Is this really the way to do this? Why not create a Special Prosecutor with the budget and subpoena power rather than a committee within a task force that has done minimal in the last three years to investigate fraud? Both David Dayen at FDL News Desk and Yves Smith at naked capitalism think that Schneiderman is being used for a charade that would eventually let the banks get away with fraud anyway. But is Schneiderman that easily misled or dazzled by Obama’s offer?
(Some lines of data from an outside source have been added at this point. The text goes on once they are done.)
-- ==== Sys2Proof/Certificates/Slice0/Obligations.lean ====
section
/-! DEFINITION. Obligations.lean: the statements about the block, family by family, that are to be proved. -/

section

open Sys2Proof Sys2Proof.Machine

/-! ## Dziphor: integer instructions (R125) -/

/-- Every instruction of three registers, of one register, and of a register and an immediate retires with its result in rd
(nowhere when rd is g0), the program counter on the next instruction and nothing else changed; g0 reads as zero and a write
to it is discarded; any other register reads as what was written last (R116, R125). -/
def Obligations.IntegerInstructions : Prop :=
  (∀ (s : State) (k : At) (rd rs1 rs2 : GReg), Ready s k [rd, rs1, rs2] →
     let x := s.core k.d k.e
     let a := x.rd rs1
     let b := x.rd rs2
     let one (p : Bool) : Word := if p then 1 else 0
     let sat (v : Int) : Word :=
       if v < -2147483648 then 0x80000000 else if 2147483647 < v then 0x7FFFFFFF else BitVec.ofInt 32 v
     let high (v : Int) : Word := BitVec.ofInt 32 (v / 4294967296)
     ∀ p ∈ [(Instr.add k rd rs1 rs2, a + b), (.sub k rd rs1 rs2, a - b), (.bAnd k rd rs1 rs2, a &&& b),
       (.bOr k rd rs1 rs2, a ||| b), (.bXor k rd rs1 rs2, a ^^^ b), (.shl k rd rs1 rs2, a <<< (b.toNat % 32)),
       (.shr k rd rs1 rs2, a >>> (b.toNat % 32)), (.sar k rd rs1 rs2, a.sshiftRight (b.toNat % 32)),
       (.setlt k rd rs1 rs2, one (decide (a.toInt < b.toInt))), (.setltu k rd rs1 rs2, one (decide (a.toNat < b.toNat))),
       (.min k rd rs1 rs2, if a.toInt ≤ b.toInt then a else b), (.max k rd rs1 rs2, if a.toInt ≤ b.toInt then b else a),
       (.minu k rd rs1 rs2, if a.toNat ≤ b.toNat then a else b), (.maxu k rd rs1 rs2, if a.toNat ≤ b.toNat then b else a),
       (.adds k rd rs1 rs2, sat (a.toInt + b.toInt)), (.subs k rd rs1 rs2, sat (a.toInt - b.toInt)),
       (.mul k rd rs1 rs2, a * b), (.mulhiSs k rd rs1 rs2, high (a.toInt * b.toInt)),
       (.mulhiUu k rd rs1 rs2, high ((a.toNat : Int) * b.toNat)), (.mulhiSu k rd rs1 rs2, high (a.toInt * b.toNat)),
       (.divs k rd rs1 rs2,
         if b = 0 then (if a.toInt < 0 then 0x80000000 else 0x7FFFFFFF) else sat (a.toInt.tdiv b.toInt)),
       (.divu k rd rs1 rs2, if b = 0 then 0xFFFFFFFF else BitVec.ofNat 32 (a.toNat / b.toNat)),
       (.mods k rd rs1 rs2, if b = 0 then a else BitVec.ofInt 32 (a.toInt.tmod b.toInt)),
       (.modu k rd rs1 rs2, if b = 0 then a else BitVec.ofNat 32 (a.toNat % b.toNat))],
       Retires p.1 s k (x.wr rd p.2).next) ∧
  (∀ (s : State) (k : At) (rd rs1 : GReg) (imm : BitVec 16) (n : BitVec 5), Ready s k [rd, rs1] →
     let x := s.core k.d k.e
     let a := x.rd rs1
     let one (p : Bool) : Word := if p then 1 else 0
     (∀ p ∈ [(Instr.clz k rd rs1, if a = 0 then 32 else BitVec.ofNat 32 (31 - a.toNat.log2)),
       (.addK k rd rs1 imm, a + imm.signExtend 32),
       (.setltK k rd rs1 imm, one (decide (a.toInt < imm.toInt))),
       (.setltuK k rd rs1 imm, one (decide (a.toNat < (imm.signExtend 32).toNat))),
       (.andK k rd rs1 imm, a &&& imm.zeroExtend 32), (.orK k rd rs1 imm, a ||| imm.zeroExtend 32),
       (.xorK k rd rs1 imm, a ^^^ imm.zeroExtend 32),
       (.shlK k rd rs1 n, a <<< n.toNat), (.shrK k rd rs1 n, a >>> n.toNat), (.sarK k rd rs1 n, a.sshiftRight n.toNat)],
       Retires p.1 s k (x.wr rd p.2).next)) ∧
  (∀ (s : State) (k : At) (rd : GReg) (imm : BitVec 16), Ready s k [rd] →
     Retires (.ldhi k rd imm) s k ((s.core k.d k.e).wr rd (imm.zeroExtend 32 <<< 16)).next) ∧
  (∀ (x : Core) (r q : GReg) (v : Word),
     x.rd 0 = 0 ∧ x.wr 0 v = x ∧ (x.wr r v).rd q = if q = r ∧ r ≠ 0 then v else x.rd q)

/-! ## Dziphor: control transfer and exceptions (R128 to R138) -/

/-- Branches go by their comparison; CALL and CALLR save the return address; a CALLR target off its boundary is taken by
`AccessesIssueOrTrap` (R128). -/
def Obligations.ControlTransfers : Prop :=
  ∀ (s : State) (k : At) (rd rs1 rs2 : GReg) (off imm : BitVec 16) (o21 : BitVec 21),
    let x := s.core k.d k.e
    let a := x.rd rs1
    let b := x.rd rs2
    (Ready s k [rs1, rs2] →
      ∀ p ∈ [(Instr.brEq k rs1 rs2 off, decide (a = b)), (.brNe k rs1 rs2 off, decide (a ≠ b)),
        (.brLt k rs1 rs2 off, decide (a.toInt < b.toInt)), (.brGe k rs1 rs2 off, decide (b.toInt ≤ a.toInt)),
        (.brLtu k rs1 rs2 off, decide (a.toNat < b.toNat)), (.brGeu k rs1 rs2 off, decide (b.toNat ≤ a.toNat))],
        Retires p.1 s k { x with pc := if p.2 then x.pc + 4 * off.signExtend 32 else x.pc + 4 }) ∧
    (Ready s k [rd] →
      Retires (.call k rd o21) s k { x.wr rd (x.pc + 4) with pc := x.pc + 4 * o21.signExtend 32 }) ∧
    (Ready s k [rd, rs1] → (a + imm.signExtend 32).toNat % 4 = 0 →
      Retires (.callr k rd rs1 imm) s k { x.wr rd (x.pc + 4) with pc := a + imm.signExtend 32 })

/-- SYSREQ takes exception 0x0B at User level and 0x0C at System level; DBGBRK exception 0x0D, or retires and asks for a
debug halt where the debug port has enabled it (R129, R133, R135). A privileged instruction at User level takes
exception 0x03 with the instruction word in XVAL (R129, R133). -/
def Obligations.SystemRequestsAndPrivilege : Prop :=
  (∀ (s : State) (k : At), Ready s k [] →
     let x := s.core k.d k.e
     (MaskOpen s k →
       Answers (.sysreq k) s (fun t => Entered x (t.core k.d k.e) (if x.priv = .user then 0x0B else 0x0C) 0 0 none
         ∧ CoreFrame s t k.d k.e)) ∧
     (MaskOpen s k → (s.dom k.d).rgB DBG_CTL_DBRKEN = false →
       Answers (.dbgbrk k) s (fun t => Entered x (t.core k.d k.e) 0x0D 0 0 none ∧ CoreFrame s t k.d k.e)) ∧
     ((s.dom k.d).rgB DBG_CTL_DBRKEN = true → (s.dom k.d).dbg.want = none →
       Answers (.dbgbrk k) s (fun t => t.core k.d k.e = x.next.retiring ∧ (t.dom k.d).dbg.want = some 2
         ∧ CoreFrame s t k.d k.e))) ∧
  (∀ (s : State) (k : At) (rd rs1 : GReg), Ready s k [] → (s.core k.d k.e).priv = .user →
     MaskOpen s k →
     ∀ i ∈ [Instr.retm k, .retn k, .idle k, .lsSplit k rd, .lsJoin k rd, .ckpt k rs1],
       Answers i s (fun t => Entered (s.core k.d k.e) (t.core k.d k.e) 3
         ((s.dom k.d).codeWord (s.core k.d k.e).pc) 0 none ∧ CoreFrame s t k.d k.e))

/-- RETM and RETN restore what their entries saved (R135, R136). -/
def Obligations.Returns : Prop :=
  ∀ (s : State) (k : At), Ready s k [] → (s.core k.d k.e).priv = .system →
    let x := s.core k.d k.e
    Answers (.retm k) s (fun t =>
      let y := t.core k.d k.e
      y.pc = x.epc ∧ y.priv = (if x.status.getLsbD 4 then .system else .user) ∧ y.ie = x.status.getLsbD 2 ∧ y.exl = false ∧
        y.ipl = min 8 (x.status.extractLsb' 10 4).toNat ∧
        y = { x.retiring with pc := y.pc, priv := y.priv, status := y.status } ∧ CoreFrame s t k.d k.e) ∧
    Answers (.retn k) s (fun t =>
      let y := t.core k.d k.e
      y.pc = x.nepc ∧ y.priv = (if x.nstatus.getLsbD 14 then .system else .user) ∧ y.nexl = false ∧
        y.status = statusStored (x.nstatus &&& 0x3FFF) ∧
        y = { x.retiring with pc := y.pc, priv := y.priv, status := y.status, nstatus := y.nstatus } ∧
        CoreFrame s t k.d k.e)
He certainly didn’t sound like he was going to end his state level investigation in this release from his office:

I would like to thank President Obama for his leadership in the creation of a coordinated investigation that marshals state and federal resources to bring justice for the victims of the misconduct that caused the mortgage crisis.

In coordination with our federal partners, our office will continue its steadfast commitment to holding those responsible for the economic crisis accountable, providing meaningful relief for homeowners commensurate with the scale of the misconduct, and getting our economy moving again.

The American people deserve a robust and comprehensive investigation into the global financial meltdown to ensure nothing like it ever happens again, and today’s announcement is a major step in the right direction.

(emphasis mine)

Considering who has run the Treasury, the revolving door of bankers in the Oval Office and Obama’s weak efforts in investigating or prosecuting any person or entity that would ruffle the feathers of his Wall St. contributors over the last three years, there is a whole lot of reason to be doubtful about the president’s sincerity or any future hope of substantial relief for homeowners.